Golden Bear
- Former names: Golden Lion Cafe
- Type: nightclub
- Events: rock and roll, folk music

Construction
- Opened: 1923
- Closed: 1986
- Demolished: 1986

= Golden Bear (nightclub) =

Nightclub in Huntington Beach, California

The Golden Bear was a nightclub in Huntington Beach, California, from 1923 to 1986. The Golden Bear was located on Pacific Coast Highway, just south of Main Street. It started out as a restaurant, and eventually hosted such artists as Dick Dale, Janis Joplin, Arlo Guthrie, Stevie Ray Vaughan, The Doors, Jackson Browne, Jimi Hendrix, Joan Jett & the Blackhearts, Dave Mason, Tower of Power, The Chambers Brothers, José Feliciano, Hoyt Axton, Bonnie Raitt, Rory Gallagher, Bill Monroe, Steve Martin, Linda Ronstadt and Jerry Garcia.

==Early history==
The Golden Bear started as The Golden Lion Cafe at 226 Main Street in Huntington Beach and was founded by Harry Bakre in 1923. The name was changed to The Golden Bear Cafe
in 1926 to avoid any legal issues with Bakre's former employer with the same name. It moved to its location at 306 Pacific Coast Highway (then called Ocean Avenue) on June 29, 1929, shortly before the Great Depression. It continued as a restaurant until Bakre retired in 1951. After that the building was the home to various restaurants. After Bakre's death in 1957, the building was vacant except for an art supply store in its front section.

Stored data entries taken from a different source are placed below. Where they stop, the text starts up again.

-- ==== Sys2Proof/Config.lean ====
section
/-! DEFINITION. What an implementation fixes (00_scope.md R9, R10) and what the spec leaves to functions and values outside the block (10_state.md R64, 43_noc.md R287). -/

namespace Sys2Proof

/-- `TENSIX_COLS`: the physical column order and the logical slot list at once (00_scope.md R9). -/
def tensixCols : List Nat := [1, 2, 3, 4, 5, 6, 7, 10, 11, 12, 13, 14, 15, 16]

/-- `NOC_X_SIZE` (00_scope.md R9). -/
def nocXSize : Nat := 17

/-- `NOC_Y_SIZE` (00_scope.md R9). -/
def nocYSize : Nat := 12

/-- `KIND_ID` (00_scope.md R10): the number of each named CM2DM kind. Null is 0 always. -/
structure KindIds where
  resetReq : Byte
  ping : Byte
  fanSpeedUpdate : Byte
  ready : Byte
  autoResetTimeoutUpdate : Byte
  heartbeatUpdate : Byte
  forcedFanSpeedUpdate : Byte
  pingV2 : Byte
deriving DecidableEq, Repr

/-- The reference numbering of 30_encoding.md R127. -/
def KindIds.reference : KindIds := ⟨1, 2, 3, 4, 5, 6, 7, 8⟩

/-- `NOC_GEOMETRY`, the placement constants of 43_noc.md R271. -/
structure Geometry where
  tensixRows : List Nat
  nGddr : Nat
  gddrPerCol : Nat
  gddrRowsPer : Nat
  gddrColW : Nat
  gddrColE : Nat
  dramPreXW : Nat
  dramPreXE : Nat
  dramPreY0 : Nat
  /-- `ETH_X[0..N_ETH-1]`; its length is `N_ETH`. -/
  ethX : List Nat
  ethRow : Nat
  ethPreX0 : Nat
  ethSlots : Nat
  ethPreY : Nat
  pciePhys0 : Nat × Nat
  pciePhys1 : Nat × Nat
  pcieRow : Nat
  pciePreX : Nat
  pciePreY : Nat
  arc : Nat × Nat
  mgmtCol : Nat
deriving DecidableEq, Repr

/-- The reference geometry of 43_noc.md R272. -/
def Geometry.reference : Geometry where
  tensixRows := [2, 3, 4, 5, 6, 7, 8, 9, 10, 11]
  nGddr := 8
  gddrPerCol := 4
  gddrRowsPer := 3
  gddrColW := 0
  gddrColE := 9
  dramPreXW := 17
  dramPreXE := 18
  dramPreY0 := 12
  ethX := tensixCols
  ethRow := 1
  ethPreX0 := 20
  ethSlots := 12
  ethPreY := 25
  pciePhys0 := (2, 0)
  pciePhys1 := (11, 0)
  pcieRow := 0
  pciePreX := 19
  pciePreY := 24
  arc := (8, 0)
  mgmtCol := 8

/-- One entry of `FIXED_NODES`: `{pre (px, py), phys (x, y)}` (43_noc.md R284). -/
structure FixedNode where
  preX : Nat
  preY : Nat
  physX : Nat
  physY : Nat
deriving DecidableEq, Repr

/-- The parameters a model takes as arguments (00_scope.md R10, with `WD_RESET_ARG` of 42_cm2dm.md R251 and `BLOCK_BASE` of 20_memory.md R91). They are held in the state's `cfg` field, so that a statement about every state is a statement about every choice of them. -/
structure Params where
  queueCapacity : Nat
  kindCount : Nat
  kindId : KindIds
  /-- `TICK_PERIOD` in whole milliseconds: DESIGN CHOICE, R10 admits any positive duration (notes/assumptions/22.md). No rule reads it (70_reset_and_hazards.md R395). -/
  tickPeriodMs : Nat
  resetDelayTicks : Word
  wdResetArg : Word
  pingTimeoutTicks : Word
  semMax : Word
  gddrNone : Byte
  errBadGddr : Byte
  geo : Geometry
  fixedNodes : List FixedNode
  /-- `BLOCK_BASE`, an open parameter without a default; no rule reads it (20_memory.md R91). -/
  blockBase : Nat
deriving DecidableEq, Repr

/-- The reference defaults of 00_scope.md R10. DESIGN CHOICE, unsafe: two parameters have no default in the spec: `QUEUE_CAPACITY`, where 4 is the value its test vectors use first, and `BLOCK_BASE`, where the model takes 0 (notes/assumptions/4.md). -/
def Params.reference : Params where
  queueCapacity := 4
  kindCount := 9
  kindId := KindIds.reference
  tickPeriodMs := 20
  resetDelayTicks := 1
  wdResetArg := 0
  pingTimeoutTicks := 1
  semMax := 0xFFFFFFFF
  gddrNone := 0xFF
  errBadGddr := 1
  geo := Geometry.reference
  fixedNodes := []
  blockBase := 0

/-- What an external handler gives back: its status byte, its output buffer, and the external state after it (10_state.md R64). -/
structure HandlerReply where
  status : Byte
  out : Entry
  ext : Nat
deriving DecidableEq, Repr, Inhabited

/-- The external handler functions, by handler id: `(t, request, G) -> (status, response, G')` (10_state.md R64, 41_dispatch.md R189, R196). A free value: it has no body, so a statement holds for every choice of handlers (notes/assumptions/10.md). -/
opaque Config.externalHandler : Byte → Byte → Entry → Nat → HandlerReply

/-- The init-handshake step functions `step_i(G) -> (ok, G')`, i in 0..2 (10_state.md R64, 42_cm2dm.md R265). A free value (notes/assumptions/10.md). -/
opaque Config.initStep : Nat → Nat → Bool × Nat

/-- The drawn `x_table` entry of a violated class: draw number, ring, index (43_noc.md R287). A free value (notes/assumptions/11.md). -/
opaque Config.drawX : Nat → Nat → Nat → Byte

/-- The drawn `y_table` entry of a violated class: draw number, ring, index (43_noc.md R287). A free value (notes/assumptions/11.md). -/
opaque Config.drawY : Nat → Nat → Nat → Byte

/-- The drawn `logical` entry of a violated class: draw number, ring, x, y (43_noc.md R287). A free value (notes/assumptions/11.md). -/
opaque Config.drawLogical : Nat → Nat → Nat → Nat → Half

end Sys2Proof
end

==Delbert Kauffman (1963–1966)==
In 1963, Delbert Kauffman took over and established the Golden Bear as a folk music club. The first act they hosted was Les Baxter's Balladeers, featuring a young David Crosby. Other artists that were booked at the Golden Bear under Kauffman were Hoyt Axton, Lovin' Spoonful, and Buffalo Springfield. Bob Dylan appeared at a Golden Bear Presents concert at Long Beach Wilson High School in December 1964. During this time Peter Tork, later of The Monkees, worked as a dishwasher at the club before becoming famous as a musician. However, by 1966 Kauffman was bankrupt and closed the club. Kauffman has lived in Takilma, Oregon for decades.

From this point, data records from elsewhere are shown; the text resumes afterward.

-- ==== Sys2Proof/WellFormed.lean ====
section
/-! DEFINITION. Which operands an instruction may carry, and which parameter choices the spec admits. -/

namespace Sys2Proof

/-- A queue operand names one of the 8 queues (30_encoding.md R111, R124). -/
def queueOk (q : Byte) : Bool := decide (q.toNat < 8)

/-- A view operand names a view; `QSTAT` also names a queue (40_queue.md R153). -/
def StatView.wellFormed : StatView → Bool
  | .qstat q => queueOk q
  | _ => true

/-- External handlers have the ids 2..255; 0 and 1 are the wire names of the built-in ones (notes/assumptions/21.md). -/
def HandlerName.wellFormed : HandlerName → Bool
  | .external id => decide (2 ≤ id.toNat)
  | _ => true

/-- The operand ranges of 30_encoding.md R124. Every other operand takes every value of its type. -/
def Instr.wellFormed : Instr → Bool
  | .push _ q _ => queueOk q
  | .pop _ q => queueOk q
  | .stat _ v => v.wellFormed
  | .reg _ _ h => h.wellFormed
  | _ => true

/-- The numbers of the eight named kinds other than Null. -/
def KindIds.all (k : KindIds) : List Byte :=
  [k.resetReq, k.ping, k.fanSpeedUpdate, k.ready, k.autoResetTimeoutUpdate, k.heartbeatUpdate, k.forcedFanSpeedUpdate, k.pingV2]

/-- `KIND_ID` is injective with Null = 0 (00_scope.md R10). -/
def KindIds.wf (k : KindIds) : Bool := decide (((0 : Byte) :: k.all).Nodup)

/-- The pre-translation x indices of the classes, compute tiles first (43_noc.md R271). -/
def Geometry.preXs (g : Geometry) : List Nat :=
  tensixCols ++ [g.dramPreXW, g.dramPreXE] ++ List.range' g.ethPreX0 g.ethSlots ++ [g.pciePreX]

/-- The DRAM pre-y range `DRAM_PRE_Y0 .. DRAM_PRE_Y0 + GDDR_PER_COL*GDDR_ROWS_PER - 1` (43_noc.md R271). -/
def Geometry.dramPreYs (g : Geometry) : List Nat := List.range' g.dramPreY0 (g.gddrPerCol * g.gddrRowsPer)

/-- The pre-translation y indices of the classes, compute rows first (43_noc.md R271). -/
def Geometry.preYs (g : Geometry) : List Nat := g.tensixRows ++ g.dramPreYs ++ [g.ethPreY] ++ [g.pciePreY]

/-- The physical columns the geometry names. -/
def Geometry.physXs (g : Geometry) : List Nat :=
  [g.gddrColW, g.gddrColE] ++ g.ethX ++ [g.pciePhys0.1, g.pciePhys1.1, g.arc.1, g.mgmtCol]

/-- The physical rows the geometry names. -/
def Geometry.physYs (g : Geometry) : List Nat :=
  g.tensixRows ++ [g.ethRow, g.pciePhys0.2, g.pciePhys1.2, g.pcieRow, g.arc.2]

/-- The constraints on `NOC_GEOMETRY` that a model may assume (43_noc.md R271). -/
def Geometry.wf (g : Geometry) : Bool :=
  decide (g.nGddr = 2 * g.gddrPerCol) && decide (g.gddrPerCol * g.gddrRowsPer ≤ nocYSize) && decide (g.ethX.length ≤ 16)
    && decide (g.tensixRows.Pairwise (· < ·))
    && decide (∀ x ∈ g.preXs, x < 32) && decide (∀ y ∈ g.preYs, y < 32)
    && decide (∀ x ∈ g.physXs, x < nocXSize) && decide (∀ y ∈ g.physYs, y < nocYSize)
    && decide g.preXs.Nodup && decide g.preYs.Nodup

/-- A fixed node's pre-translation index is a table index and its node is inside the grid (00_scope.md R18). -/
def FixedNode.wf (n : FixedNode) : Bool :=
  decide (n.preX < 32) && decide (n.preY < 32) && decide (n.physX < nocXSize) && decide (n.physY < nocYSize)

/-- The constraints of 00_scope.md R10 on every parameter. -/
def Params.wf (p : Params) : Bool :=
  decide (1 ≤ p.queueCapacity) && decide (9 ≤ p.kindCount) && p.kindId.wf
    && decide (∀ k ∈ p.kindId.all, k.toNat < p.kindCount)
    && decide (0 < p.tickPeriodMs) && decide (1 ≤ p.resetDelayTicks.toNat) && decide (1 ≤ p.pingTimeoutTicks.toNat)
    && decide (1 ≤ p.semMax.toNat) && decide (p.geo.nGddr ≤ p.gddrNone.toNat) && decide (1 ≤ p.errBadGddr.toNat)
    && p.geo.wf && p.fixedNodes.all FixedNode.wf

end Sys2Proof
end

==George Nikas (1966–1974)==
George Nikas reopened the club in 1966, and began booking rock bands as music evolved. Musicians performing during this time period included Janis Joplin, Neil Young, The Flying Burrito Brothers, Jimmy Reed, Seals and Crofts, Richie Havens, and others. The Doors and Jimi Hendrix are also reported to have played at the Golden Bear, although other sources indicate that Kauffman and Nikas both stated otherwise. By the early 1970s, Nikas felt he was ready to sell the business.

==Babiracki trio (1974–1986)==
In 1974, brothers Rick and Chuck Babiracki, and Rick's wife, Carole, purchased the Golden Bear. They continued to book a diverse list of entertainers, such as Jeff Lorber Fusion with Kenny G, Muddy Waters, Jerry Garcia, Patti Smith, Cheap Trick, The Ramones, The Bongos, Agent Orange, Arlo Guthrie, Maria Muldaur, Peter Gabriel and comedian Steve Martin.

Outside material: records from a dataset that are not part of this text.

/-- The fields of a `DBGNOC` request are read where R117 puts them, and the bits that R130 calls ignored change no outcome: neither the fields, nor the tables, nor the violated classes. `eth_bad` is read by no rule (10_state.md R51). -/
def Obligations.IgnoredBitsChangeNothing : Prop :=
  (∀ d : DbgNoc, dbgNocFields (dbgNocRequest d) = d)
    ∧ (∀ e f : Entry, (∀ k, k < 32 → ¬(11 ≤ k ∧ k < 16) → e.w0.getLsbD k = f.w0.getLsbD k) →
        (∀ k, k < 24 → e.w1.getLsbD k = f.w1.getLsbD k) → dbgNocFields e = dbgNocFields f)
    ∧ ∀ (p : Params) (h k : Harvest), (∀ i, i < 14 → h.tensixBad.getLsbD i = k.tensixBad.getLsbD i) →
        (∀ l, l < p.geo.ethX.length → h.skipEth.getLsbD l = k.skipEth.getLsbD l) →
        h.gddrBad = k.gddrBad → h.pcieEn = k.pcieEn → h.pcieOverride = k.pcieOverride → h.pcieSel = k.pcieSel →
        computedTable p.geo p.fixedNodes h = computedTable p.geo p.fixedNodes k ∧ violatedClasses p h = violatedClasses p k

/-! ## Ring queues -/

/-- PUSH, all of its cases: refused for an agent that is not the producer and for an index outside 0..7; OK with the entry in slot `wp mod C` and `wp` moved on where there is room; FULL with nothing written where there is none (40_queue.md R151, R158). -/
def Obligations.PushMeaning : Prop :=
  ∀ (a : Agent) (b : Byte) (e : Entry) (s : State),
    (8 ≤ b.toNat → exec (.push a b e) s = .next { s with refused := true, out := some (a, .refusal) })
    ∧ ∀ q : Fin 8, q.val = b.toNat →
        (a ≠ producer q → exec (.push a b e) s = .next { s with refused := true, out := some (a, .refusal) })
        ∧ (a = producer q → s.cfg.queueCapacity ≤ s.occ q → exec (.push a b e) s = .next { s with out := some (a, .result .full) })
        ∧ (a = producer q → s.occ q < s.cfg.queueCapacity →
            ∃ t, exec (.push a b e) s = .next t ∧ StoredEntry q e s t
              ∧ t = { s with mem := t.mem, rmq := t.rmq, out := some (a, .result .ok) })

/-- POP, all of its cases: refused for an agent that is not the consumer and for an index outside 0..7; NONE with nothing written where `wp = rp`; else the entry of slot `rp mod C`, with `rp` moved on and nothing else written, the slot included (40_queue.md R152, R157). -/
def Obligations.PopMeaning : Prop :=
  ∀ (a : Agent) (b : Byte) (s : State),
    (8 ≤ b.toNat → exec (.pop a b) s = .next { s with refused := true, out := some (a, .refusal) })
    ∧ ∀ q : Fin 8, q.val = b.toNat →
        (a ≠ consumer q → exec (.pop a b) s = .next { s with refused := true, out := some (a, .refusal) })
        ∧ (a = consumer q → s.rmq[q].wp = s.rmq[q].rp → exec (.pop a b) s = .next { s with out := some (a, .result .none) })
        ∧ (a = consumer q → s.rmq[q].wp ≠ s.rmq[q].rp → ∀ e, s.headEntry q = some e →
            exec (.pop a b) s = .next { s.taken q with out := some (a, .result (.entry e)) })

/-- Taking an entry from a slot that nothing has written stops the model, with a fault that names the queue and the slot: in POP, in DPASS and in each DSTEP of an open pass. Nothing else stops it: `exec` and `step` have no other fault, and never answer the model's own refusal (10_state.md, opening: a read before a write is a fault in the model; notes/assumptions/6.md). -/
def Obligations.UnwrittenSlotStops : Prop :=
  ∀ s : State,
    (∀ q : Fin 8, s.rmq[q].wp ≠ s.rmq[q].rp → s.headEntry q = none →
      exec (.pop (consumer q) (BitVec.ofNat 8 q.val)) s = .fault (.unwrittenSlot q.val (s.rmq[q].rp % s.cfg.queueCapacity)))
    ∧ (s.disp.phase = .run → s.rmq[reqQueue 0].wp ≠ s.rmq[reqQueue 0].rp → s.headEntry (reqQueue 0) = none →
      exec (.dpass .loop) s = .fault (.unwrittenSlot 0 (s.rmq[reqQueue 0].rp % s.cfg.queueCapacity)))
    ∧ (∀ (u : State) (c : Fin 4), takeInput s = .loopGoes u → u.loop = .pass c → s.disp.phase = .run →
      s.rmq[reqQueue c].wp ≠ s.rmq[reqQueue c].rp → s.headEntry (reqQueue c) = none →
      step s = .fault (.unwrittenSlot c.val (s.rmq[reqQueue c].rp % s.cfg.queueCapacity)))
    ∧ (∀ (i : Instr) (f : Fault), exec i s = .fault f →
        ∃ q : Fin 8, s.rmq[q].wp ≠ s.rmq[q].rp ∧ s.headEntry q = none ∧ f = .unwrittenSlot q.val (s.rmq[q].rp % s.cfg.queueCapacity))
    ∧ (∀ f : Fault, step s = .fault f →
        ∃ q : Fin 8, s.rmq[q].wp ≠ s.rmq[q].rp ∧ s.headEntry q = none ∧ f = .unwrittenSlot q.val (s.rmq[q].rp % s.cfg.queueCapacity))
    ∧ ∀ r : Refusal, (∀ i : Instr, exec i s ≠ .refused r) ∧ step s ≠ .refused r

/-- STAT returns the fields that 10_state.md R59 lists for the view, with `occ`, `empty` and `full` as R34 derives them, and writes nothing; a queue index outside 0..7 is refused (40_queue.md R153; 30_encoding.md R124). A fault record reads as its code's number, 1 to 5 in the order of 60_exceptions.md R342, with `op` and `info` (10_state.md R54). The model's choices: that a field with no value reads as none, and that `ping_result` counts as one until a check has ended (notes/assumptions/7.md, 16.md). That every agent may start STAT, HANDLER too, is read from R125 (notes/assumptions/17.md, DEDUCED). -/
def Obligations.StatMeaning : Prop :=
  ∀ (a : Agent) (s : State),
    (∀ q : Byte, 8 ≤ q.toNat → exec (.stat a (.qstat q)) s = .next { s with refused := true, out := some (a, .refusal) })
    ∧ (∀ q : Fin 8, exec (.stat a (.qstat (BitVec.ofNat 8 q.val))) s = .next { s with out := some (a, .result (.view
      (.qstat s.rmq[q].wp s.rmq[q].rp (s.occ q) (decide (s.occ q = 0)) (decide (s.occ q = s.cfg.queueCapacity))))) })
    ∧ exec (.stat a .dstat) s = .next { s with out := some (a, .result (.view
        (.dstat s.disp.phase ((List.range 256).map (fun t => (vget s.disp.table t none).isSome))))) }
    ∧ exec (.stat a .txstat) s = .next { s with out := some (a, .result (.view
        (.txstat ((List.range s.cfg.kindCount).map (fun k => vget s.tx.pending k false)) s.tx.inflight.valid
          (if s.tx.inflight.valid then some s.tx.inflight.kind else none) (if s.tx.inflight.valid then some s.tx.inflight.seq else none)
          (if s.tx.inflight.valid then some s.tx.inflight.data else none) s.tx.seq s.tx.nextIdRr))) }
    ∧ exec (.stat a .rxstat) s = .next { s with out := some (a, .result (.view
        (.rxstat s.rx.lastSeqValid (if s.rx.lastSeqValid then some s.rx.lastSeq else none)
          s.rx.dupLogValid (if s.rx.dupLogValid then some s.rx.dupLogSeq else none)))) }
    ∧ exec (.stat a .tmrstat) s = .next { s with out := some (a, .result (.view
        (.tmrstat s.tmr.wdArmed s.tmr.wdTimeout s.tmr.wdRemaining s.tmr.rstPending s.tmr.rstRemaining s.tmr.rstArg s.tmr.rstOut
          s.tmr.sem s.tmr.pingWait s.tmr.pingRemaining (if s.tmr.pingHasResult then some s.tmr.pingResult else none)))) }
    ∧ exec (.stat a .gstat) s = .next { s with out := some (a, .result (.view (.gstat s.gate.needsInit))) }
    ∧ exec (.stat a .nocstat) s = .next { s with out := some (a, .result (.view
        (.nocstat s.noc.harvValid (if s.noc.harvValid then some s.noc.harv else none) s.noc.precondViolated))) }
    ∧ exec (.stat a .fstat) s = .next { s with out := some (a, .result (.view
        (.fstat (s.fault.map (fun f => (f.code.number, f.op, f.info))) s.refused))) }
    ∧ [FaultCode.regAfterStart, .dupHandler, .dispatchBeforeStart, .badKind, .precond].map FaultCode.number = [1, 2, 3, 4, 5]

/-- From empty queues, after any sequence of PUSH and POP calls: what was accepted on a queue is what was returned followed by what it holds, in order; the pointers count the calls modulo 2C; and the occupancy is exact and never above C (40_queue.md R154 to R156). -/
def Obligations.QueuesAreFifo : Prop :=
  ∀ (s : State) (ops : List (Fin 8 × Option Entry)),
    1 ≤ s.cfg.queueCapacity → (∀ q : Fin 8, s.rmq[q] = ⟨0, 0⟩) →
    ∃ r, runQueues ops ⟨s, [], []⟩ = some r ∧ ∀ q : Fin 8,
      (entriesOf q r.accepted).map some = (entriesOf q r.returned).map some ++ queueContents r.state q
      ∧ r.state.rmq[q].wp = (entriesOf q r.accepted).length % (2 * s.cfg.queueCapacity)
      ∧ r.state.rmq[q].rp = (entriesOf q r.returned).length % (2 * s.cfg.queueCapacity)
      ∧ r.state.occ q + (entriesOf q r.returned).length = (entriesOf q r.accepted).length
      ∧ r.state.occ q ≤ s.cfg.queueCapacity

/-- Whatever the step is, RESET apart, a queue only gains one entry at its end, loses its oldest one, or holds what it held: no entry is duplicated, lost, altered or reordered (40_queue.md R155). -/
def Obligations.StepKeepsQueueOrder : Prop :=
  ∀ (s t : State) (q : Fin 8), 1 ≤ s.cfg.queueCapacity → QueueBounded s q → NoReset s → step s = .next t →
    queueContents t q = queueContents s q
      ∨ (∃ e, queueContents t q = queueContents s q ++ [some e])
      ∨ ∃ e, queueContents s q = some e :: queueContents t q

/-! ## Dispatch -/

/-- REG, all of its cases: refused for another agent; `REG_AFTER_START(t)` once the phase is RUN; `DUP_HANDLER(t)` where `t` has a handler, which stays; else entry `t` of the table names `h` (41_dispatch.md R180, R193). A fault adds its record and writes nothing else. -/
def Obligations.RegMeaning : Prop :=
  ∀ (a : Agent) (t : Byte) (h : HandlerName) (s : State),
    (a ≠ .loop → exec (.reg a t h) s = .next { s with refused := true, out := some (a, .refusal) })
    ∧ (a = .loop → s.disp.phase = .run → ∃ u, exec (.reg a t h) s = .next u
        ∧ (∀ f, f ∈ u.fault ↔ f = ⟨.regAfterStart, 0x10, t⟩ ∨ f ∈ s.fault)
        ∧ u = { s with fault := u.fault, out := some (a, .fault ⟨.regAfterStart, 0x10, t⟩) })
    ∧ (a = .loop → s.disp.phase = .init → vget s.disp.table t.toNat none ≠ none → ∃ u, exec (.reg a t h) s = .next u
        ∧ (∀ f, f ∈ u.fault ↔ f = ⟨.dupHandler, 0x10, t⟩ ∨ f ∈ s.fault)
        ∧ u = { s with fault := u.fault, out := some (a, .fault ⟨.dupHandler, 0x10, t⟩) })
    ∧ (a = .loop → s.disp.phase = .init → vget s.disp.table t.toNat none = none → ∃ u, exec (.reg a t h) s = .next u
        ∧ (∀ k : Byte, vget u.disp.table k.toNat none = if k = t then some h else vget s.disp.table k.toNat none)
        ∧ u = { s with disp := { s.disp with table := u.disp.table }, out := some (a, .result .ok) })

/-- START: the phase becomes RUN, whatever it was; refused for another agent (41_dispatch.md R181). -/
def Obligations.StartMeaning : Prop :=
  ∀ (a : Agent) (s : State),
    (a ≠ .loop → exec (.start a) s = .next { s with refused := true, out := some (a, .refusal) })
    ∧ (a = .loop → exec (.start a) s = .next { s with disp := { s.disp with phase := .run }, out := some (a, .result .ok) })

/-- DPASS as far as `DSTEP(0)`: refused for another agent; `DISPATCH_BEFORE_START` in INIT; with REQ0 empty, OK and on to channel 1; else the oldest request of REQ0 is taken and dispatched: as its command where the code is a named one, with the zero response where no handler is registered, and to the external handler where one is (41_dispatch.md R182, R185, R187). The events' numbers are the model's choice (notes/assumptions/15.md). -/
def Obligations.DpassMeaning : Prop :=
  ∀ (a : Agent) (s : State),
    (a ≠ .loop → exec (.dpass a) s = .next { s with refused := true, out := some (a, .refusal) })
    ∧ (a = .loop → s.disp.phase = .init → ∃ u, exec (.dpass a) s = .next u
        ∧ (∀ f, f ∈ u.fault ↔ f = ⟨.dispatchBeforeStart, 0x12, 0⟩ ∨ f ∈ s.fault)
        ∧ u = { s with fault := u.fault, loop := .idle, out := some (a, .fault ⟨.dispatchBeforeStart, 0x12, 0⟩) })
    ∧ (a = .loop → s.disp.phase = .run → s.rmq[reqQueue 0].wp = s.rmq[reqQueue 0].rp →
        exec (.dpass a) s = .next { s with loop := .pass 1, out := some (a, .result .ok) })
    ∧ ∀ e, a = .loop → s.disp.phase = .run → s.rmq[reqQueue 0].wp ≠ s.rmq[reqQueue 0].rp → s.headEntry (reqQueue 0) = some e →
        (∀ i, decodeEntry 0 e = .ok i → exec (.dpass a) s = exec i (s.taken (reqQueue 0)))
        ∧ (vget s.disp.table (requestCode e).toNat none = none →
            ∃ t, exec (.dpass a) s = .next t ∧ Responded 0 Entry.zero (s.taken (reqQueue 0)) t)
        ∧ (∀ (id : Byte) (r : HandlerReply), vget s.disp.table (requestCode e).toNat none = some (.external id) →
            r = Config.externalHandler id (requestCode e) e s.ext →
            ∃ t, exec (.dpass a) s = .next t
              ∧ Responded 0 ⟨r.status.setWidth 32, r.out.w1, r.out.w2, r.out.w3, r.out.w4, r.out.w5, r.out.w6, r.out.w7⟩
                  { s.taken (reqQueue 0) with events := s.events ++ [(s.events.length, .handlerCall (requestCode e))], ext := r.ext } t)

/-- A DSTEP, as DPASS runs it on channel 0 and as LOOP goes on with an open pass on channel `c`: it takes at most one request, from REQc, and then channel `c + 1` is next, or the pass is over after channel 3. A request runs as its command where its code is a named one; whatever its code, it gets the zero response where no handler is registered, and else its handler runs: the external one, `H_PINGDM`, or `H_DEBUGNOC` (41_dispatch.md R182, R185, R187, R190, R191; 30_encoding.md R129). The events' numbers and LOOP's place are the model's (notes/assumptions/12.md, 13.md, 15.md). -/
def Obligations.PassGoesOn : Prop :=
  ∀ (u : State) (c : Fin 4) (o : Host.Outcome State Fault Refusal),
    (c = 0 ∧ o = exec (.dpass .loop) u) ∨ (∃ s, takeInput s = .loopGoes u ∧ u.loop = .pass c ∧ o = step s) →
    u.disp.phase = .run →
    (u.rmq[reqQueue c].wp = u.rmq[reqQueue c].rp →
      o = .next { u with loop := if c = 3 then .idle else .pass (c + 1), out := some (.loop, .result .ok) })
    ∧ ∀ e, u.rmq[reqQueue c].wp ≠ u.rmq[reqQueue c].rp → u.headEntry (reqQueue c) = some e →
        (∀ i, decodeEntry c e = .ok i → o = exec i (u.taken (reqQueue c)))
        ∧ (vget u.disp.table (requestCode e).toNat none = none →
            ∃ t, o = .next t ∧ Responded c Entry.zero (u.taken (reqQueue c)) t)
        ∧ (∀ id : Byte, vget u.disp.table (requestCode e).toNat none = some (.external id) →
            ∃ t, o = .next t ∧ RanExternal c id (requestCode e) e (u.taken (reqQueue c)) t)
        ∧ (vget u.disp.table (requestCode e).toNat none = some .pingDM →
            ∃ t, o = .next t ∧ RanPingDm c (requestCode e) (u.taken (reqQueue c)) t)
        ∧ (vget u.disp.table (requestCode e).toNat none = some .debugNoc →
            ∃ t, o = .next t ∧ RanDebugNoc c (requestCode e) e (u.taken (reqQueue c)) t)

In 1979 the artist Wyland, who lived next door, painted the outside wall of the building. It showed musical notes and some of the artists that performed at the venue. Wyland later became famous for his Whaling Walls.

==Closure==
The Golden Bear closed because of the costs involved in retrofitting the brick building for seismic compliance and the redevelopment of downtown Huntington Beach. The last performance was on January 29, 1986, by Robin Trower.

==Postclosure==
In 1990, an attempt was made to resurrect the Golden Bear as "Pepper's Golden Bear" in the new building on the original site. An unknown Will Ferrell made his stand-up comedy debut at the club during this period. However, it closed after six months. In 2010, Joe Daichendt, co-owner of Pierside Pavilion, proposed a new, $2 million, 7,500 sqft Golden Bear. The venue would be built at the site of movie theaters that closed in 2006.

Huntington Beach celebrated memories of the club for the city's centennial celebration in September 2009, with a two-day Golden Bear reunion at the Hilton Waterfront Beach Resort, a few blocks from the original location. Honk, David Lindley, Ray Manzarek of The Doors, the Nitty Gritty Dirt Band, Chris Hillman and Herb Pederson were among the performers for the city's 100-year anniversary. In 2014, the city unveiled a commemorative plaque honoring the venue on the wall of the Pierside Pavilion.

There is a planned revival of the nightclub in the works, set to open at OC Vibe in Anaheim in late 2028.